▸ **Problem to work on**:
Of all the lines in the entries below, give again exactly those starting at the line containing "(Instr.opTmsW 0 0).wellFormed" and ending at the line containing "(Instr.opByteW []).wellFormed = false", both ends included, and no others.

Collection entries
-- ==== Sys2Proof/Tests/Slice0.lean ====
section
/-! SUPPORT. Tests of the model. Words are written out from the encodings of 30_encoding.md, expected results are those of
95_test_vectors.md (each test names its vector). The witnesses at the end meet the hypotheses of the statements. -/

namespace Sys2Proof.Tests

open Sys2Proof Sys2Proof.Machine

/-! ### Helpers -/

/-- A READY block on the reference engine with a loopback target (95_test_vectors.md, Conventions). -/
def ready (mem : Memory) : State :=
  { State.reset with
    phase := .ready
    oracle := .reference
    inputs := { Inputs.free with target := .loopback }
    mem := mem }

/-- The same with another buffer size and quirk flag. -/
def readyWith (bufSize : Nat) (quirk : Bool) (mem : Memory) : State :=
  { ready mem with cfg := { Config.vectors with bufSize := bufSize }, quirk := quirk }

/-- The same block right after reset, with a script for INIT. -/
def fresh (configure : List Bool) (identity : List (Option String)) : State :=
  { State.reset with inputs := { Inputs.free with configure := configure, identity := identity } }

/-- The engine of the vectors of 2.6 with these levels on TMS and TDI. -/
def engineAt (tms tdi : Bool) : State :=
  { ready [] with engine := { Engine.reset with tmsPin := tms, tdiPin := tdi } }

/-- What a read of the state after an instruction gives; `none` where it does not complete. -/
def after {α : Type} (i : Instr) (s : State) (f : State → α) : Option α :=
  match exec i s with
  | .next t => some (f t)
  | .fault _ => none
  | .refused _ => none

/-- The levels of the pulses. -/
def levels (s : State) : List (Bool × Bool) := s.engine.wave.map fun p => (p.tms, p.tdi)

/-- Bytes from address `a` on. -/
def bytesAt (a : Nat) (bs : List Byte) : Memory := Memory.writeBytes [] a bs

/-! ### Well-formedness: an ill-formed term for each check -/

theorem test_wf_fits_field :
    (Instr.init (2 ^ 64) 0).wellFormed = false ∧ (Instr.init 0 (2 ^ 64)).wellFormed = false ∧
    (Instr.clockTick true false (2 ^ 64)).wellFormed = false ∧ (Instr.tmsShift ⟨0, 1⟩ (2 ^ 64)).wellFormed = false ∧
    (Instr.dataShift none none (2 ^ 64) true).wellFormed = false := by decide

theorem test_wf_buffers :
    (Instr.tmsShift ⟨2 ^ 64, 1⟩ 1).wellFormed = false ∧ (Instr.tmsShift ⟨0, 2 ^ 64⟩ 1).wellFormed = false ∧
    (Instr.dataShift (some ⟨2 ^ 64, 1⟩) none 1 true).wellFormed = false ∧
    (Instr.dataShift none (some ⟨0, 2 ^ 64⟩) 1 true).wellFormed = false := by decide

theorem test_wf_tms_count :
    (Instr.opTmsW 0 0).wellFormed = false ∧ (Instr.opTmsW 7 0).wellFormed = false ∧
    (Instr.opTmsWr true 0 0).wellFormed = false ∧ (Instr.opTmsWr false 8 0).wellFormed = false := by decide

theorem test_wf_bit_count :
    (Instr.opBitN 0).wellFormed = false ∧ (Instr.opBitW 9 0).wellFormed = false ∧
    (Instr.opBitR false 0).wellFormed = false ∧ (Instr.opBitWr false 9 0).wellFormed = false ∧
    (Instr.opClkBits 9).wellFormed = false := by decide

theorem test_wf_byte_count :
    (Instr.opByteN 0).wellFormed = false ∧ (Instr.opByteN 65537).wellFormed = false ∧
    (Instr.opByteW []).wellFormed = false ∧ (Instr.opByteR true 65537).wellFormed = false ∧
    (Instr.opByteWr true []).wellFormed = false ∧ (Instr.opClkBytes 65537).wellFormed = false := by decide

/-! ### Decoding: words written out from the formats -/

/-- The record layout of log 2: tag 1, then two 8-byte naturals, low byte first. -/
theorem test_decode_init :
    decodeRequest [0x01, 0x02, 0x01, 0, 0, 0, 0, 0, 0, 0x40, 0x42, 0x0F, 0, 0, 0, 0, 0] =
      some (.init 258 1000000) := by decide

theorem test_decode_tmsShift :
    decodeRequest [0x02, 0x10, 0, 0, 0, 0, 0, 0, 0, 0x02, 0, 0, 0, 0, 0, 0, 0, 0x0D, 0, 0, 0, 0, 0, 0, 0] =
      some (.tmsShift ⟨16, 2⟩ 13) := by decide

theorem test_decode_clockTick :
    decodeRequest [0x03, 0x01, 0x00, 0x14, 0, 0, 0, 0, 0, 0, 0] = some (.clockTick true false 20) ∧
    decodeRequest [0x03, 0x02, 0x00, 0x14, 0, 0, 0, 0, 0, 0, 0] = none := by decide

theorem test_decode_dataShift :
    decodeRequest [0x04, 0x01, 0x07, 0, 0, 0, 0, 0, 0, 0, 0x01, 0, 0, 0, 0, 0, 0, 0, 0x00, 0x08, 0, 0, 0, 0, 0, 0, 0, 0x01] =
      some (.dataShift (some ⟨7, 1⟩) none 8 true) := by decide

/-- 30_encoding.md R76, R77: a tag alone; a tag 6; a record with a byte left over; a frame is no request. -/
theorem test_decode_teardown :
    decodeRequest [0x05] = some .teardown ∧ decodeRequest [0x06] = none ∧ decodeRequest [0x05, 0x00] = none ∧
    decodeRequest [0x84] = none := by decide
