-- ==== Sys2Proof/Word.lean ====
section
/-! DEFINITION. The word types of HC3-CORE (00_scope.md R5) and its two containers, the Matrix3 and the
Vector3 of the spec's data model (00_scope.md R8). -/

namespace Sys2Proof

/-- A register-port data word, `REG_W` = 32 (R5). -/
abbrev Word := BitVec 32

/-- A stored operand element, `ELEM_W` = 16, two's complement (R5). -/
abbrev Elem := BitVec 16

/-- A stored result element, `RES_W` = 8, unsigned (R5). -/
abbrev ResElem := BitVec 8

/-- A byte address in the register window, `ADDR_W` = 9 (R5, R33). -/
abbrev Addr := BitVec 9

/-- The four write byte strobes of the port (R32). -/
abbrev Strobes := BitVec 4

/-- A 3×3 matrix, row-major: element (r, c) is `m(3·r + c)`, the spec's M0 … M8 (R8). -/
structure Mat3 (α : Type) where
  m0 : α
  m1 : α
  m2 : α
  m3 : α
  m4 : α
  m5 : α
  m6 : α
  m7 : α
  m8 : α
deriving DecidableEq, Repr

/-- A vector of three elements, element 0 first (R20). -/
structure Vec3 (α : Type) where
  v0 : α
  v1 : α
  v2 : α
deriving DecidableEq, Repr

/-- The matrix whose nine elements are all `a`. -/
def Mat3.fill {α : Type} (a : α) : Mat3 α := ⟨a, a, a, a, a, a, a, a, a⟩

/-- The vector whose three elements are all `a`. -/
def Vec3.fill {α : Type} (a : α) : Vec3 α := ⟨a, a, a⟩

end Sys2Proof
end

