-- ==== Sys2Proof/Syntax.lean ====
section
/-! DEFINITION. The commands of HC3-CORE: one constructor per row of spec/opcode_table.json, in its order
(30_encoding.md R48). A command that uses the modulus carries it as the integer m = uint(M) (R47 (a)). -/

namespace Sys2Proof

/-- The nine commands (R48). -/
inductive Instr where
  /-- `PMOD m`, opcode 0x01: the residue of OPA (40_modular_arith.md R60). -/
  | pmod (m : Nat)
  /-- `MODINV m`, opcode 0x02: gcd and modular inverse of OPA (R61). -/
  | modinv (m : Nat)
  /-- `DETM m`, opcode 0x03: determinant of MAT_A, raw and mod m (41_matrix_algebra.md R68). -/
  | detm (m : Nat)
  /-- `ADJM m`, opcode 0x04: adjugate of MAT_A mod m (R69). -/
  | adjm (m : Nat)
  /-- `REDM m`, opcode 0x05: MAT_A reduced mod m (R70). -/
  | redm (m : Nat)
  /-- `SCALEM m`, opcode 0x06: MAT_A times OPA, mod m (R71). -/
  | scalem (m : Nat)
  /-- `CRT`, opcode 0x07: MAT_A mod 2 and MAT_B mod 13 recombined mod 26 (42_crt_inverter.md R75). -/
  | crt
  /-- `MATVEC`, opcode 0x08: MAT_A times VEC mod 26 (R72). -/
  | matvec
  /-- `INV26`, opcode 0x09: the inverse of MAT_A mod 26 (R80). -/
  | inv26
deriving DecidableEq, Repr

end Sys2Proof
end

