-- ==== Sys2Proof/WellFormed.lean ====
section
/-! DEFINITION. Which terms of `Instr` a command word can hold (the M field has 8 bits, R5 `M_W`, R46), and
which of those the assembler spells (m in 1..255, R55). A word with m = 0 is well formed: "well formed, but
its operand is illegal" (R52). Assumption log 8. -/

namespace Sys2Proof

/-- The modulus operand of a command that uses m; `none` for the three that fix their moduli (R47, R48). -/
def Instr.modulus? : Instr → Option Nat
  | .pmod m => some m
  | .modinv m => some m
  | .detm m => some m
  | .adjm m => some m
  | .redm m => some m
  | .scalem m => some m
  | .crt => none
  | .matvec => none
  | .inv26 => none

/-- The modulus fits the 8-bit M field: m is in 0..255 (R47 (a)). -/
def Instr.wellFormed (i : Instr) : Bool :=
  match i.modulus? with
  | some m => decide (m < 256)
  | none => true

/-- The command as the assembler spells it: "m is a decimal literal or a `0x` hexadecimal literal in 1..255"
(R55). These are the commands whose operand is legal. -/
def Instr.legal (i : Instr) : Bool :=
  match i.modulus? with
  | some m => decide (1 ≤ m ∧ m < 256)
  | none => true

end Sys2Proof
end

▸ **Exercise answer**:
    (Instr.opTmsW 0 0).wellFormed = false ∧ (Instr.opTmsW 7 0).wellFormed = false ∧
    (Instr.opTmsWr true 0 0).wellFormed = false ∧ (Instr.opTmsWr false 8 0).wellFormed = false := by decide

theorem test_wf_bit_count :
    (Instr.opBitN 0).wellFormed = false ∧ (Instr.opBitW 9 0).wellFormed = false ∧
    (Instr.opBitR false 0).wellFormed = false ∧ (Instr.opBitWr false 9 0).wellFormed = false ∧
    (Instr.opClkBits 9).wellFormed = false := by decide

theorem test_wf_byte_count :
    (Instr.opByteN 0).wellFormed = false ∧ (Instr.opByteN 65537).wellFormed = false ∧
    (Instr.opByteW []).wellFormed = false ∧ (Instr.opByteR true 65537).wellFormed = false ∧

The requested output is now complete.